theorem SameView.hostWrite (h : SameView s t) (addr : Word) (size : AccessSize) (data : Word) :
    SameOutcome (hostWrite addr size data s) (hostWrite addr size data t) := by
  unfold Machine.hostWrite
  rw [← h.params]
  split
  · exact h.writeCmd data
  · refine .next (SameView.respond ?_ _)
    exact { h with params := rfl, csr := by rw [h.csr] }
  · exact .refused _
  · exact h.hostStore addr size data

theorem SameView.hostOp (h : SameView s t) (op : HostOp) : SameOutcome (hostOp op s) (hostOp op t) := by
  cases op with
  | read addr size => exact h.hostRead addr size
  | write addr size data => exact h.hostWrite addr size data
  | clean r =>
    refine .next (SameView.respond ?_ _)
    exact { h with host := by rw [h.host] }
  | invalidate r =>
    simp only [Machine.hostOp, hostInvalidate, ← h.params, ← h.host]
    split
    · exact .refused _
    · refine .next (SameView.respond ?_ _)
      exact { h with params := rfl, host := rfl }

theorem SameView.hostStep (h : SameView s t) : SameOutcome (hostStep s) (hostStep t) := by
  unfold Machine.hostStep
  rw [← h.host]
  split
  · exact .next h
  split
  · exact .next h
  · refine SameView.hostOp ?_ _
    exact { h with host := rfl }

/-! ### The Sequencer's move -/

/-- Only active lanes reach memory: the first `a` lanes of a gained load are those of the bytes read (R85, R195). -/
theorem take_gainVec_loadBytes (m : Memory) (base n : Nat) (fill : Nat → Byte) (f : List Byte) {a : Nat} (ha : a ≤ n) :
    (gainVec (loadBytes m base a n fill) f).take a = gainVec (m.readBytes base a) (f.take a) := by
  have hload : (loadBytes m base a n fill).take a = m.readBytes base a := by
    refine List.ext_getElem (by simpa using ha) fun i hi _ => ?_
    have : i < a := by simp at hi; omega
    simp [loadBytes, Memory.readBytes, this]
  rw [gainVec, wideVec, ← List.map_take, List.take_zipWith, hload]
  rfl

/-- A planar batch stores the same bytes in both, since every one of them comes from an active lane (R214). -/
theorem SameView.planarOut_eq (h : SameView s t) (run : s.seq.state = .run) :
    planarBase s = planarBase t ∧ planarOut s = planarOut t := by
  have hbase : planarBase s = planarBase t := by simp only [planarBase, h.imageBase_eq, h.pos run]
  have hactive : planarActive s = planarActive t := by
    simp only [planarActive, h.params, h.pixelCount_eq, h.pos run]
  refine ⟨hbase, List.ext_getElem (by simp [hactive]) fun k hs ht => ?_⟩
  rw [← List.getD_eq_getElem _ 0 hs, ← List.getD_eq_getElem _ 0 ht, planarOut_getD (by simpa using hs),
    planarOut_getD (by simpa using ht), hbase, h.mem, h.channelFactor_eq]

- **Exercise instructions**
Beginning at the line that contains "refine List.ext_getElem (by", give again every line down to the end of the material, exactly as written, and stop there.

- **Task result**
    refine List.ext_getElem (by simpa using ha) fun i hi _ => ?_
    have : i < a := by simp at hi; omega
    simp [loadBytes, Memory.readBytes, this]
  rw [gainVec, wideVec, ← List.map_take, List.take_zipWith, hload]
  rfl

/-- A planar batch stores the same bytes in both, since every one of them comes from an active lane (R214). -/
theorem SameView.planarOut_eq (h : SameView s t) (run : s.seq.state = .run) :
    planarBase s = planarBase t ∧ planarOut s = planarOut t := by
  have hbase : planarBase s = planarBase t := by simp only [planarBase, h.imageBase_eq, h.pos run]
  have hactive : planarActive s = planarActive t := by
    simp only [planarActive, h.params, h.pixelCount_eq, h.pos run]
  refine ⟨hbase, List.ext_getElem (by simp [hactive]) fun k hs ht => ?_⟩
  rw [← List.getD_eq_getElem _ 0 hs, ← List.getD_eq_getElem _ 0 ht, planarOut_getD (by simpa using hs),
    planarOut_getD (by simpa using ht), hbase, h.mem, h.channelFactor_eq]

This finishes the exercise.